# What you need to do
Give back exactly the lines of the entries below from the line with "-- ==== Sys2Proof/Laws/State.lean" to the line with "(setGie v s).ocf = s.ocf := rfl", inclusive, and only those.

# Collected data
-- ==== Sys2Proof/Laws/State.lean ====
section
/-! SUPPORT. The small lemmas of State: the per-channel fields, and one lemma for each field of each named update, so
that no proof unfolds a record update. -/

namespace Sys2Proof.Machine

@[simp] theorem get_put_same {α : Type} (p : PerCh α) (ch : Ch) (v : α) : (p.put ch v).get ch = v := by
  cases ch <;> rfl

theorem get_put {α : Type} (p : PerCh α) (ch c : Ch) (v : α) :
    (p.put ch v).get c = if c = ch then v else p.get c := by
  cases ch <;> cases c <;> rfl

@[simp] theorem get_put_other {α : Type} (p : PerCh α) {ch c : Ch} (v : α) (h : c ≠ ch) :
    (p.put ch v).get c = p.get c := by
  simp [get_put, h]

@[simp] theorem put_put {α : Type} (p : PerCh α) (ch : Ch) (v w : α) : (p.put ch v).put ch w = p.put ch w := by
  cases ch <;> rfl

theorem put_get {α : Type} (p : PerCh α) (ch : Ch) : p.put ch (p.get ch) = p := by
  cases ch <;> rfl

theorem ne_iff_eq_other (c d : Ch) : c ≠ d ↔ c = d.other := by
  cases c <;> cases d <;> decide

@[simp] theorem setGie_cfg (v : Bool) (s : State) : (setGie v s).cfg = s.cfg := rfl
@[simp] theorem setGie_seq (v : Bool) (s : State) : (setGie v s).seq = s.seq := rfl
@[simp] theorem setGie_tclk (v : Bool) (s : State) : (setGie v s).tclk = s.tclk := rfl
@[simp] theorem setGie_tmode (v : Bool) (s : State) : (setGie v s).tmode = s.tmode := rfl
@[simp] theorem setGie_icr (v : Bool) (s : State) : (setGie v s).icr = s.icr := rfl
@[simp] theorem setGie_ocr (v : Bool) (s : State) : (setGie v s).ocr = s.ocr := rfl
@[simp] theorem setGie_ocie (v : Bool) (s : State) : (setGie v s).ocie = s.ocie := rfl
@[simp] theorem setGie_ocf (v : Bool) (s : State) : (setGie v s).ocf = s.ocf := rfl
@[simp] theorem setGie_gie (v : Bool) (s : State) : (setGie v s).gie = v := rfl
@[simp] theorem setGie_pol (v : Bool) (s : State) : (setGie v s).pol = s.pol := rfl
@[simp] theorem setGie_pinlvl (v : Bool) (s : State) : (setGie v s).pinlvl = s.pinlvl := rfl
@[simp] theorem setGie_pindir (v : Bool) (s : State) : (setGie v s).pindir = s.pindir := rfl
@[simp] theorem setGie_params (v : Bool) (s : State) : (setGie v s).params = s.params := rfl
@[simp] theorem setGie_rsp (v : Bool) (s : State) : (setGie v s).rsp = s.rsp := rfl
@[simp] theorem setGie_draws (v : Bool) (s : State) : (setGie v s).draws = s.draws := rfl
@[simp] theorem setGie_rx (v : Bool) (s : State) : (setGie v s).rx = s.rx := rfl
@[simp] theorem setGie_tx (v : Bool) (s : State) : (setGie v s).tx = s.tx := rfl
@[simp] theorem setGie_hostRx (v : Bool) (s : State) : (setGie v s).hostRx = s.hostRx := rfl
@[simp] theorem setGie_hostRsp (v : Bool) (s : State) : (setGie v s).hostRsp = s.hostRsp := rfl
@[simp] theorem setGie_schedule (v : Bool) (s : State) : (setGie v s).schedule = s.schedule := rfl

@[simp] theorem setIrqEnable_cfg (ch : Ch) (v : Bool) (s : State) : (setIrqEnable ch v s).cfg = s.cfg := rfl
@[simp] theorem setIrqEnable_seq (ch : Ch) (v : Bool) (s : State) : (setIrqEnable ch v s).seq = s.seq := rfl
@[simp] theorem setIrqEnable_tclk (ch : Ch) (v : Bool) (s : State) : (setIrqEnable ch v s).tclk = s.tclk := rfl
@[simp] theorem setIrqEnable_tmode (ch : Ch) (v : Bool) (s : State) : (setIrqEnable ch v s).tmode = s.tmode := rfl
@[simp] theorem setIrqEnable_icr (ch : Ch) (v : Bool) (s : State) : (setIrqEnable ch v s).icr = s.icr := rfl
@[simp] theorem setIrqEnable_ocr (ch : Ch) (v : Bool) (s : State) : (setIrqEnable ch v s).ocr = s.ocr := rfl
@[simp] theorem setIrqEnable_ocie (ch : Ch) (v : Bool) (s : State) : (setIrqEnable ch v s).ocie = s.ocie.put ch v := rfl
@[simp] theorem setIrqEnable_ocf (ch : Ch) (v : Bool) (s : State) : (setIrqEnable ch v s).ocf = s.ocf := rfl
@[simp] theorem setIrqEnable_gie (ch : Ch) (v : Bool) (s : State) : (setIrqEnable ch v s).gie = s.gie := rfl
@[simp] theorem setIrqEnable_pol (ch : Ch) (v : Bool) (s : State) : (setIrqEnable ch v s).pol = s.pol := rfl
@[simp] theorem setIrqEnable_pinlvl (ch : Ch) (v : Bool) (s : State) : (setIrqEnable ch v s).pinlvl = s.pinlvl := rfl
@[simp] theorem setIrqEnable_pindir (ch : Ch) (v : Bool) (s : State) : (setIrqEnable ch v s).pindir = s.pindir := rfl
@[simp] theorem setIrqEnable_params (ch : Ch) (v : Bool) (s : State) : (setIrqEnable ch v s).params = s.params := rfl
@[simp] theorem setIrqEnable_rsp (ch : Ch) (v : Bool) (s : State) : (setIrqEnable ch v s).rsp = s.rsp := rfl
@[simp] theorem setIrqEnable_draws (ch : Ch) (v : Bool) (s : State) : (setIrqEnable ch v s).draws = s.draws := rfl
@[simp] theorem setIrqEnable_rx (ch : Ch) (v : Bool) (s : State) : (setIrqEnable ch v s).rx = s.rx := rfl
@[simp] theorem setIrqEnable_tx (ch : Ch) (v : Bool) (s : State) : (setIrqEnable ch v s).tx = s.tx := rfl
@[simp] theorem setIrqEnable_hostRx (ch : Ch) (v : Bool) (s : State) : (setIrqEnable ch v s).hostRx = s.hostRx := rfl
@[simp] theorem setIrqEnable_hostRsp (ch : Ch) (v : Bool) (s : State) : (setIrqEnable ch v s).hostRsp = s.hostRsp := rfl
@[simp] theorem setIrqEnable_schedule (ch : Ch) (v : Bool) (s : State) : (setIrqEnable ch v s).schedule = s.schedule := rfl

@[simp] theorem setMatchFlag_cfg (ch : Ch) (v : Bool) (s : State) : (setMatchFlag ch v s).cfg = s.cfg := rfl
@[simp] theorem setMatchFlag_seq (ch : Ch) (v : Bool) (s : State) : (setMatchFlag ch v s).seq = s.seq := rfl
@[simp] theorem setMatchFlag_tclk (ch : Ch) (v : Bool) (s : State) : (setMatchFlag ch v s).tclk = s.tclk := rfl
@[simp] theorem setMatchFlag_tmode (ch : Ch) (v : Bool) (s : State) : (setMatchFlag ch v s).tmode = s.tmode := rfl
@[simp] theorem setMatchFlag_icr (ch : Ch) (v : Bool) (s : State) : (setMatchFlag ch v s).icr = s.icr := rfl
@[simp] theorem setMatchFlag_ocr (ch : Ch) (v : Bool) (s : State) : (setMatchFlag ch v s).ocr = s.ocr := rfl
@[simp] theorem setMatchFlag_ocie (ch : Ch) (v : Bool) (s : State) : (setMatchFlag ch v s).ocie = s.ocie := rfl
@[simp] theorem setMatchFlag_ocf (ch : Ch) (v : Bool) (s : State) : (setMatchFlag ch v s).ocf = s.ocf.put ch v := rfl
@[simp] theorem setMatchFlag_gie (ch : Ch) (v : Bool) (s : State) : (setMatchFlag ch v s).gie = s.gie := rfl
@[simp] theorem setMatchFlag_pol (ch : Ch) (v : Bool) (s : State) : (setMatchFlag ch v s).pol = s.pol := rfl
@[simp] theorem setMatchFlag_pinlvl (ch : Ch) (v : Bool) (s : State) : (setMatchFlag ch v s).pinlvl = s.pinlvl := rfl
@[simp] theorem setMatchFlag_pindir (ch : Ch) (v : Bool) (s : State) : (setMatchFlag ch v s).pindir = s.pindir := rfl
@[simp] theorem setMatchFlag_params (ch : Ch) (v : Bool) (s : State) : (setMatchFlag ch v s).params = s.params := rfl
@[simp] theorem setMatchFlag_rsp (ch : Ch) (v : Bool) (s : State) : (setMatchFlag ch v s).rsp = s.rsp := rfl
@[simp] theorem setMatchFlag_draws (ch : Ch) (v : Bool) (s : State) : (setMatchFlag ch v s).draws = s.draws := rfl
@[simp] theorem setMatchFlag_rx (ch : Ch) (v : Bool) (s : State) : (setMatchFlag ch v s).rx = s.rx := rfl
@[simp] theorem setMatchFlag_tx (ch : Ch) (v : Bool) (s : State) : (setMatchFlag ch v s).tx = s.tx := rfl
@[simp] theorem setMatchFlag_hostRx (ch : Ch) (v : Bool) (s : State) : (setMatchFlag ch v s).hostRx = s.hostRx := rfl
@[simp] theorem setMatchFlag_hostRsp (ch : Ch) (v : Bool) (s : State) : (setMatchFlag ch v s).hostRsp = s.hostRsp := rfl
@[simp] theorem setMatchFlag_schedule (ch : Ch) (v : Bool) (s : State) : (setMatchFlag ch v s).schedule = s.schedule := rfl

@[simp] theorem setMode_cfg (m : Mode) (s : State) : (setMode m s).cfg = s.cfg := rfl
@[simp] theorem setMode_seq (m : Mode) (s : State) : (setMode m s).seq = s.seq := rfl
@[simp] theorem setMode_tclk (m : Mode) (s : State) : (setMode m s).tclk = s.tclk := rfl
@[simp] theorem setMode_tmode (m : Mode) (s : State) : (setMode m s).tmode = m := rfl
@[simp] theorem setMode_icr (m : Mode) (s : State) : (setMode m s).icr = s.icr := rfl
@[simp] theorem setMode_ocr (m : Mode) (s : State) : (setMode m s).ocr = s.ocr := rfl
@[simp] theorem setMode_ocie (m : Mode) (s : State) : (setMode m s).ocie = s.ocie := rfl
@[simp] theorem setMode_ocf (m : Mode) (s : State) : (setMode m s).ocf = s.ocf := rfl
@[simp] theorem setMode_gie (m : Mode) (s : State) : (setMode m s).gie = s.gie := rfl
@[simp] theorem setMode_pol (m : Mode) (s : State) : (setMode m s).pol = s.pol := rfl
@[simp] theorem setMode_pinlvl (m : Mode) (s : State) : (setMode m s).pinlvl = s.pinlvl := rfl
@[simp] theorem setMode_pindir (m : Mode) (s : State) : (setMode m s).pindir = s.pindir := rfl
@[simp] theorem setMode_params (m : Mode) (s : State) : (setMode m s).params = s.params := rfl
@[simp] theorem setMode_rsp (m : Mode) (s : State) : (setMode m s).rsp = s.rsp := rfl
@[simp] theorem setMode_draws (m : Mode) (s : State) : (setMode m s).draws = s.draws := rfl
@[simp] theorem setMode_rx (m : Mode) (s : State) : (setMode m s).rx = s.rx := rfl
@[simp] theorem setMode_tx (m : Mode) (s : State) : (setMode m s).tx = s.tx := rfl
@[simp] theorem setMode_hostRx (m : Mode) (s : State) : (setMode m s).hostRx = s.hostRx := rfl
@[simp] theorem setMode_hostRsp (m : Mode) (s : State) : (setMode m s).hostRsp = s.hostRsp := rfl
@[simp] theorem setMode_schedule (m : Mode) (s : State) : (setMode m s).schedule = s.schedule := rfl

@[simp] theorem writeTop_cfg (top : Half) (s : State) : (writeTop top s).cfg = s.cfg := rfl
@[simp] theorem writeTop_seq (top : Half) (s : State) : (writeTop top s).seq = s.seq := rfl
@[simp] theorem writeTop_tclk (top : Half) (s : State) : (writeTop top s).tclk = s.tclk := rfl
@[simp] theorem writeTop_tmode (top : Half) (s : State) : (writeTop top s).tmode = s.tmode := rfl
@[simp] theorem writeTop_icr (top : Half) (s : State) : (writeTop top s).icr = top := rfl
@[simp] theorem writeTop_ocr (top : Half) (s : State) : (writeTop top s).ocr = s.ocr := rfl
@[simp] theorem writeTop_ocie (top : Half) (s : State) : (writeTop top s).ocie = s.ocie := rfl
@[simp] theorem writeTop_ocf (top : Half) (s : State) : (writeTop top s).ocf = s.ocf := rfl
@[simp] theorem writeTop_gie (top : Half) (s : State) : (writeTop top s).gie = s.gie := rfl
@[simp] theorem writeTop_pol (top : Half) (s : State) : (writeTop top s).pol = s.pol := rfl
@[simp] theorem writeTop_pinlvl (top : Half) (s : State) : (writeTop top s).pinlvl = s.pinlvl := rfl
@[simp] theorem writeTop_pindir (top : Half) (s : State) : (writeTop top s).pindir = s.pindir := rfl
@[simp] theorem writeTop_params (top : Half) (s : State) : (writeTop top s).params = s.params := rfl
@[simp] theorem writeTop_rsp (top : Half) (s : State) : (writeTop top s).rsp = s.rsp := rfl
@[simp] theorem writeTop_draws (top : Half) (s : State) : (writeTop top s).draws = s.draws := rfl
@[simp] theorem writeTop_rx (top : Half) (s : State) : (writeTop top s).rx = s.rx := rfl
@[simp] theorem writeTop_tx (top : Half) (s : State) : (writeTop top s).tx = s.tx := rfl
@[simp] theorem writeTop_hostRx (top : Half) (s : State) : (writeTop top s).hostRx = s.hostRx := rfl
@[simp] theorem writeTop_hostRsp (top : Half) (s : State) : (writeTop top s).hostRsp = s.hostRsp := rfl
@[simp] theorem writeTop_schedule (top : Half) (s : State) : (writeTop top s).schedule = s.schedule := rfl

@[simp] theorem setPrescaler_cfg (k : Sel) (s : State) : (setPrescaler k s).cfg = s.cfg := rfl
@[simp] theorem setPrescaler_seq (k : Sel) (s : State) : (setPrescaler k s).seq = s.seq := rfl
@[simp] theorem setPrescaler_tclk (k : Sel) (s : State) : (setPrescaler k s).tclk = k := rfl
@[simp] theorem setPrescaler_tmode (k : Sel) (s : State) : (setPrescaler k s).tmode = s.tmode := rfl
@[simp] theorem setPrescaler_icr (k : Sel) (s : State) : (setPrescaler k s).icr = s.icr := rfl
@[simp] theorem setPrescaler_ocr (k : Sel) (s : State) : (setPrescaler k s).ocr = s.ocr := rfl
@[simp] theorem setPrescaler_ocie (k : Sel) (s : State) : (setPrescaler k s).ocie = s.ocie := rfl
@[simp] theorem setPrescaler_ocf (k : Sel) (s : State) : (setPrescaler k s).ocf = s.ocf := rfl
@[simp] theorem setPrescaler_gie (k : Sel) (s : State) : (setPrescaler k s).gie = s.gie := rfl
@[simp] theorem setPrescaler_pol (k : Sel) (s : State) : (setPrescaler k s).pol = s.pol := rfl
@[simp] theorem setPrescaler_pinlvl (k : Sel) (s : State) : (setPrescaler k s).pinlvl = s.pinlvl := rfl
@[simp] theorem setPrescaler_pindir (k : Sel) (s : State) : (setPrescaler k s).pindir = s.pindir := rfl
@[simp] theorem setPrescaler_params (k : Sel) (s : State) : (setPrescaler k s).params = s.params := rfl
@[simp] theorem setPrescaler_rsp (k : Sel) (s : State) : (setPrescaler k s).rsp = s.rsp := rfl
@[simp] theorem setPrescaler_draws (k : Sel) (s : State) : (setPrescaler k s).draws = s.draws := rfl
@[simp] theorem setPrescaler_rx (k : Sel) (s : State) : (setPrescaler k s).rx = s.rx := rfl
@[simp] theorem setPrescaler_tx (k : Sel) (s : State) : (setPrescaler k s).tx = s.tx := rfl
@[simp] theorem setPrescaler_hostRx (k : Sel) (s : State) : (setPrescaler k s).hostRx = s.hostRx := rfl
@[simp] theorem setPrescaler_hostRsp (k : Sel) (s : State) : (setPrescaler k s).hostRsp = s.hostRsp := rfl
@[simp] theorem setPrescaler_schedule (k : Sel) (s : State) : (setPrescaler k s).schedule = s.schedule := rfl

--

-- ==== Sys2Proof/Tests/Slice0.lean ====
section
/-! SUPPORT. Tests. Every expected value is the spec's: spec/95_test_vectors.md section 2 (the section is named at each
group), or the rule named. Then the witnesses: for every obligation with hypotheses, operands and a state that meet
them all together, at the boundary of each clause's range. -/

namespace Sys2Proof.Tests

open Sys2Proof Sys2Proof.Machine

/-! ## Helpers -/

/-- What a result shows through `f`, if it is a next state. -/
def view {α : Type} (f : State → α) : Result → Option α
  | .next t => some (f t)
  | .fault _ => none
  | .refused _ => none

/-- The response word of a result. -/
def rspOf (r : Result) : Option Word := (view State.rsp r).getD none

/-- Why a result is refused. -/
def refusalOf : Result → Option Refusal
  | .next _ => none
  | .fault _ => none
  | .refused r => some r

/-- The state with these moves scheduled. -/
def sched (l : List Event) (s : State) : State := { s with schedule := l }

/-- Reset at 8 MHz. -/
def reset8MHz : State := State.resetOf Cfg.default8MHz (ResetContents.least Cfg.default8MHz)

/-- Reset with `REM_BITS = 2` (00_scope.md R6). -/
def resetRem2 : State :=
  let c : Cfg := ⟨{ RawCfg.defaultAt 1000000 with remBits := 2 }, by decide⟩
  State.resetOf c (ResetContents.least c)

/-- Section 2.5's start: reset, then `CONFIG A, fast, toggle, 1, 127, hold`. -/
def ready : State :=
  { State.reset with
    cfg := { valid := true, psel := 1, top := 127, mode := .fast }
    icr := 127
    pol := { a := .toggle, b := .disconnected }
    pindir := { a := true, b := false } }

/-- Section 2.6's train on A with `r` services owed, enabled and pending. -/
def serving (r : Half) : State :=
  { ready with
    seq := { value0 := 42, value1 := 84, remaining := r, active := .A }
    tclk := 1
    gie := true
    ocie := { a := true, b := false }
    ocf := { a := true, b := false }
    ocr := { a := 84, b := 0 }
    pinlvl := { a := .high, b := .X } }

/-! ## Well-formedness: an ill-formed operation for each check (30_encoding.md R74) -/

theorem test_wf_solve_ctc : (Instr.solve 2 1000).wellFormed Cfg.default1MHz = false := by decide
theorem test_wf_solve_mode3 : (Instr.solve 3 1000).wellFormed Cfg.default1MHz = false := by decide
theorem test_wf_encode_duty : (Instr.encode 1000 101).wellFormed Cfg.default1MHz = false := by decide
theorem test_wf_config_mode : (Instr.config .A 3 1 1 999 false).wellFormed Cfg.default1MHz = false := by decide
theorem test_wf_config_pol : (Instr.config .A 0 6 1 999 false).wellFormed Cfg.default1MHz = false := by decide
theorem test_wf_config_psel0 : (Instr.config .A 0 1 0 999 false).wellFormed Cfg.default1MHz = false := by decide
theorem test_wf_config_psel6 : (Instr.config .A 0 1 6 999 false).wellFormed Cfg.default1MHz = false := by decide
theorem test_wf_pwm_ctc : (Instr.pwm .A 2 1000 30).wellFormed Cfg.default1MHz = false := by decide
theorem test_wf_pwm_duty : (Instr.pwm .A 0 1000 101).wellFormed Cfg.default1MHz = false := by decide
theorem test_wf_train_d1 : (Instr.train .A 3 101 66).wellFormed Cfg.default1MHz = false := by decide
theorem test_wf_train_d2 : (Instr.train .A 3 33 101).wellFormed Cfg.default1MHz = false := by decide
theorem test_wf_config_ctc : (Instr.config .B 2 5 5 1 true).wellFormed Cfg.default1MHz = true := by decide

# Task response
-- ==== Sys2Proof/Laws/State.lean ====
section
/-! SUPPORT. The small lemmas of State: the per-channel fields, and one lemma for each field of each named update, so
that no proof unfolds a record update. -/

namespace Sys2Proof.Machine

@[simp] theorem get_put_same {α : Type} (p : PerCh α) (ch : Ch) (v : α) : (p.put ch v).get ch = v := by
  cases ch <;> rfl

theorem get_put {α : Type} (p : PerCh α) (ch c : Ch) (v : α) :
    (p.put ch v).get c = if c = ch then v else p.get c := by
  cases ch <;> cases c <;> rfl

@[simp] theorem get_put_other {α : Type} (p : PerCh α) {ch c : Ch} (v : α) (h : c ≠ ch) :
    (p.put ch v).get c = p.get c := by
  simp [get_put, h]

@[simp] theorem put_put {α : Type} (p : PerCh α) (ch : Ch) (v w : α) : (p.put ch v).put ch w = p.put ch w := by
  cases ch <;> rfl

theorem put_get {α : Type} (p : PerCh α) (ch : Ch) : p.put ch (p.get ch) = p := by
  cases ch <;> rfl

theorem ne_iff_eq_other (c d : Ch) : c ≠ d ↔ c = d.other := by
  cases c <;> cases d <;> decide

@[simp] theorem setGie_cfg (v : Bool) (s : State) : (setGie v s).cfg = s.cfg := rfl
@[simp] theorem setGie_seq (v : Bool) (s : State) : (setGie v s).seq = s.seq := rfl
@[simp] theorem setGie_tclk (v : Bool) (s : State) : (setGie v s).tclk = s.tclk := rfl
@[simp] theorem setGie_tmode (v : Bool) (s : State) : (setGie v s).tmode = s.tmode := rfl
@[simp] theorem setGie_icr (v : Bool) (s : State) : (setGie v s).icr = s.icr := rfl
@[simp] theorem setGie_ocr (v : Bool) (s : State) : (setGie v s).ocr = s.ocr := rfl
@[simp] theorem setGie_ocie (v : Bool) (s : State) : (setGie v s).ocie = s.ocie := rfl
@[simp] theorem setGie_ocf (v : Bool) (s : State) : (setGie v s).ocf = s.ocf := rfl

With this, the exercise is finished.